START DATA UNDER STUDY

-- ==== Sys2Proof/Tests/Slice0.lean ====
section
/-! SUPPORT. Tests of the model: the refusals of ill-formed commands, the manual's worked cases, and a witness for the
hypotheses of each statement. Expected results stand in the section of spec/ named at each test. -/

namespace Sys2Proof.Tests

open Sys2Proof.Machine

/-! ### Well-formedness -/

theorem test_raw_frame_empty_refused : (Instr.unknownRequest .supply []).wellFormed = false := by decide

theorem test_raw_frame_of_catalogue_refused : (Instr.unknownRequest .supply [0x01, 0]).wellFormed = false := by decide

theorem test_raw_inhibit_claim_refused : (Instr.unknownRequest .climate [0x05, 2, 0, 1]).wellFormed = false := by
  decide

theorem test_raw_frame_accepted :
    (Instr.unknownRequest .climate [0x05, 2, 0, 3]).wellFormed = true ∧
    (Instr.unknownRequest .dispatch [0x7F]).wellFormed = true := by decide

/-! ### The worked case of 02, 2.6, and the states built on it -/

/-- The profile of the worked case: the defaults with blower level 3. -/
def profile : Profile := { Profile.default with blowerLevel := 3 }

/-- The capture at a remaining time of 1800. -/
def capture : Capture where
  profile := profile
  bank := 0
  tCab := some (-180)
  tOut := some (-220)
  tPack := some (-150)
  budget := 7000
  rPlan := 1800
  slotLength := 120
  hpcLimit := 4500
  airLimit := 6000
  hpcAvailable := true
  airAvailable := true
  cop := 130

/-- The plan record of the worked case. -/
def plan : PlanRecord := capture.build

/-- An entry of the table. -/
def entry (i : Nat) : SlotEntry := slotEntry profile (-180) (-220) 1800 120 i

/-- The state that a command leads to. -/
def after (c : Instr) (s : State) : State :=
  match exec c s with
  | .next t => t
  | .fault _ => s
  | .refused _ => s

/-- A load record without claims. -/
def record (st : LoadState) (age : Nat) : LoadRecord := ⟨st, age, .all false, none⟩

/-- Bank 0 as in the worked case, with a live envelope of 7400 W. -/
def supplied : State := { State.reset with
  store := { State.reset.store with banks := State.reset.store.banks.set 0 profile }
  power := { State.reset.power with
    latest := some ⟨true, 7400, 0, 30⟩, holdTimer := some 30, state := .live, source := .live, budget := 7000 }
  track := { State.reset.track with
    tCab := some (-180), tOut := some (-220), tPack := some (-150), sensorTimer := some 10 } }

/-- SCHEDULED at 1800, with the schedule check of that tick still to be made. -/
def scheduled : State := { supplied with
  run := { supplied.run with state := .scheduled, remaining := 1800, counting := true, checkDue := true } }

/-- PLANNING of origin START at 1800. -/
def planning : State := { supplied with
  run := { supplied.run with state := .planning, remaining := 1800, counting := true, origin := some .start }
  plan := { supplied.plan with capture := some capture } }

/-- CONDITIONING in slot 1 with sequence 42 in force (04, 4.8), at a remaining time of 1675. -/
def running : State := { supplied with
  run := { supplied.run with state := .conditioning, remaining := 1675, counting := true }
  plan := { supplied.plan with
    plan := some { plan with
      slots := plan.slots.set 1 { entry 1 with
        actual := some ⟨⟨300, 3100, 0, 0, 0, 3500⟩, ⟨true, false, false, false, false, false⟩, 0, none⟩ } } }
  slots := { supplied.slots with openSlot := some 1, screenEnergy := 900000 }
  loads := { supplied.loads with
    records := { supplied.loads.records with
      blw := record .running 120, hpc := record .running 115, bat := record .running 120 }
    sequence := 42
    grants := ⟨300, 3100, 0, 0, 0, 3500⟩
    reasons := ⟨.granted, .granted, .noDemand, .noDemand, .noDemand, .budget⟩
    ackGrants := ⟨300, 2500, 0, 0, 0, 3750⟩ }
  track := { supplied.track with tCab := some (-158), tPack := some (-140), tracker := .acq1 }
  log := { supplied.log with acc := ⟨0, 125, .all 0, true⟩ } }

/-- The same run in slot 0 with sequence 41 in force (05, 5.9). -/
def slotZero : State := { running with
  slots := { running.slots with openSlot := some 0 }
  loads := { running.loads with
    records := { running.loads.records with hpc := record .running 40 }
    sequence := 41
    grants := ⟨300, 2500, 0, 0, 0, 3750⟩
    reasons := ⟨.granted, .granted, .noDemand, .noDemand, .noDemand, .granted⟩ } }

/-- The run on track, at a remaining time of 1400 (06, 6.6). -/
def onTrack (remaining : Nat) : State := { running with
  run := { running.run with remaining := remaining }
  track := { running.track with tracker := .onTrack, track := true, tracks := true } }

/-! ### Planning (02, 2.6 to 2.8; 06, 6.4) -/

theorem test_lead_worked_case :
    heatingTime capture.leadInputs = some 1254 ∧ leadOf profile 120 (some 1254) = 1800 := by decide

theorem test_slot_table_worked_case :
    plan.slots.length = 15 ∧ (plan.slots.map fun e => (e.stop, e.trajEnd, e.forecast)) =
      [(1680, -152, 3160), (1560, -124, 3412), (1440, -96, 3664), (1320, -68, 3916), (1200, -40, 4168),
       (1080, -12, 4420), (960, 15, 4572), (840, 43, 4915), (720, 71, 5167), (600, 99, 5419), (480, 127, 5671),
       (360, 155, 5923), (240, 183, 6175), (120, 210, 6327), (0, 210, 3870)] := by decide +kernel

theorem test_slot_table_partial_slot :
    let r := { capture with rPlan := 1000, tCab := some 20 }.build
    r.slots.length = 9 ∧ ((r.slots.take 2).map fun e => (e.start, e.stop, e.trajEnd, e.forecast)) =
      [(1000, 960, 29, 4860), (960, 840, 55, 4841)] := by decide +kernel

theorem test_cop_breakpoints :
    CopTable.default.at (-220) = 130 ∧ CopTable.default.at (-200) = 160 ∧ CopTable.default.at (-400) = 100 ∧
    CopTable.default.at 300 = 400 := by decide

theorem test_readiness_margins :
    readinessMargin 1800 120 (some 1254) = 426 ∧ readinessMargin 1680 120 (some 1215) = 345 ∧
    readinessMargin 600 120 none = -32767 ∧
    readinessClass profile (-180) 1800 (some 1254) = .onTime := by decide

theorem test_lead_at_slot_one :
    heatingTime { capture.leadInputs with tCab := -158 } = some 1215 := by decide

theorem test_lean_cabin_unreachable :
    heatingTime { capture.leadInputs with tCab := 95, budget := 1900 } = none := by decide

/-! ### Allocation (03, 3.8 to 3.10) -/

/-- Slot 0 of the first plan. -/
def first : AllocInputs where
  profile := profile
  entry := entry 0
  packPlanned := true
  tCab := some (-180)
  tOut := -220
  tPack := some (-150)
  openLoop := false
  budget := 7000
  source := .live
  floor := 3
  loads := LoadBlock.powerOn
  cop := CopTable.default
  screenEnergy := 900000
  remaining := 1800

/-- Slot 1, with the cabin lagging. -/
def lagging : AllocInputs := { first with
  entry := entry 1
  tCab := some (-158)
  tPack := some (-140)
  remaining := 1680
  loads := { LoadBlock.powerOn with
    records := { LoadBlock.powerOn.records with hpc := record .running 110 } } }

/-- Slot 10 on the fallback budget. -/
def lean : AllocInputs := { first with
  entry := entry 10
  tCab := some 95
  tPack := some 20
  budget := 1900
  source := .fallback
  remaining := 600 }

theorem test_allocation_slot_zero :
    allocate first =
      ⟨(300, .granted), (2500, .granted), (0, .noDemand), (0, .noDemand), (0, .noDemand), (3750, .granted)⟩ ∧
    resultFlags first = ⟨false, false, false, false, false, false⟩ := by decide +kernel

theorem test_allocation_slot_one :
    allocate lagging =
      ⟨(300, .granted), (3100, .granted), (0, .noDemand), (0, .noDemand), (0, .noDemand), (3500, .budget)⟩ ∧
    resultFlags lagging = ⟨true, false, false, false, false, false⟩ := by decide +kernel

theorem test_allocation_lean_slot :
    demands lean = ⟨300, 4500, 250, 1200, 150, 2000⟩ ∧
    allocate lean =
      ⟨(300, .granted), (0, .budget), (250, .granted), (1200, .granted), (150, .granted), (0, .budget)⟩ ∧
    resultFlags lean = ⟨true, false, true, false, false, true⟩ := by decide +kernel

END DATA UNDER STUDY

ACTIVITY => Only the lines from the opening of the material through the line with "namespace Sys2Proof.Tests" should be echoed, exactly as written.

EXERCISE OUTPUT =>
-- ==== Sys2Proof/Tests/Slice0.lean ====
section
/-! SUPPORT. Tests of the model: the refusals of ill-formed commands, the manual's worked cases, and a witness for the
hypotheses of each statement. Expected results stand in the section of spec/ named at each test. -/

namespace Sys2Proof.Tests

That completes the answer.